The Aug. 31, 2025, sunset of the FFIEC Cybersecurity Assessment Tool (CAT) exemplifies the accelerating pace of regulatory change that’s overwhelming financial institutions. Even banks already prepared for (or unimpacted by) the CAT transition face a wave of concurrent regulatory shifts that require ongoing specialized expertise to navigate successfully. There’s valuable and necessary work to be done beyond the immediate deadlines. Ongoing regulatory shifts, combined with skills shortages and budget constraints, are driving demand for specialized, strategic cybersecurity consulting.
In brief:
- The FFIEC CAT sunset on Aug. 31, 2025, signals a fundamental shift from static compliance tools to continuous, adaptive regulatory frameworks.
- Regulatory changes are accelerating and overlapping. Banks face concurrent deadlines, including PCI DSS 4.0, NIST Cybersecurity Framework 2.0, and ISO 20022 transitions.
- Internal teams are overwhelmed by the pace of change, creating dangerous compliance gaps and resource conflicts.
- This change requires a strategic shift.
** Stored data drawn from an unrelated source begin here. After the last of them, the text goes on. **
-- ==== Sys2Proof/WellFormed.lean ====
section
/-! DEFINITION. Which opcode terms a byte can spell. -/

namespace Sys2Proof

/-- The one field an opcode can have, the byte of a NOP, lies in 5 to 255 (30_encoding.md R91, R96): the
bytes 0 to 4 spell the other five opcodes. -/
def Instr.wellFormed : Instr → Bool
  | .normal => true
  | .receiveData => true
  | .fireRelay => true
  | .ledOn => true
  | .ledOff => true
  | .nop b => decide (5 ≤ b.toNat)

end Sys2Proof
end

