-- ==== Sys2Proof/Machine/Protocol.lean ====
section
/-! DEFINITION. The protocol state machine: the exchange and the meanings of the six opcodes
(40_protocol_opcodes.md). Every meaning is one whole exchange: reply, handler entry, the opcode's arm. -/

namespace Sys2Proof.Machine

/-- EXCHANGE around the arm of an opcode: the reply is taken first, then the handler's entry side effect
runs, then the arm (R120, R121, R122). -/
def exchangeWith (arm : State → State) (s : State) : Host.Outcome State Fault Refusal :=
  .next (arm (handlerEntry (sendReply s)))

/-- Normal(): stage the byte at the cursor of the active slot, then advance the cursor (R123). -/
def stageNext (s : State) : State := advanceCursor { s with tx := cursorOperand s }

/-- NORMAL (R123). -/
def execNormal (s : State) : Host.Outcome State Fault Refusal := exchangeWith stageNext s

/-- RECEIVEDATA: reset the cursor and fall through into NORMAL (R124). -/
def execReceiveData (s : State) : Host.Outcome State Fault Refusal :=
  exchangeWith (fun t => stageNext (resetCursor t)) s

/-- FIRERELAY (R125). -/
def execFireRelay (s : State) : Host.Outcome State Fault Refusal := exchangeWith trip s

/-- LEDON (R126). -/
def execLedOn (s : State) : Host.Outcome State Fault Refusal :=
  exchangeWith (fun t => setIndMode t .on) s

/-- LEDOFF (R127). -/
def execLedOff (s : State) : Host.Outcome State Fault Refusal :=
  exchangeWith (fun t => setIndMode t .off) s

/-- NOP, whatever its byte: the handler's entry and nothing more (R128). -/
def execNop (_b : Byte) (s : State) : Host.Outcome State Fault Refusal := exchangeWith (fun t => t) s

end Sys2Proof.Machine
end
You must move from reactive crisis management to proactive regulatory partnerships and fractional expert support.
- Banks that embrace continuous compliance expertise will outperform those stuck in annual review cycles.
Many finance, security, and IT leaders are paying close attention to the rapidly approaching sunset date of Aug. 31, 2025, for the Federal Financial Institutions Examination Council (FFIEC) Cybersecurity Assessment Tool (CAT). This quickly approaching regulatory change represents the reality of continuous regulatory evolution.
Multiple, concurrent regulatory shifts are delivering sustained compliance pressure. Additionally, skill shortages and budget constraints mean that more banks are seeing the value in engaging external experts.
This new era of rapid regulatory change requires smart banks to assess fractional, hybrid, and other nontraditional (non-full-time) cybersecurity resources to fill the expertise gap.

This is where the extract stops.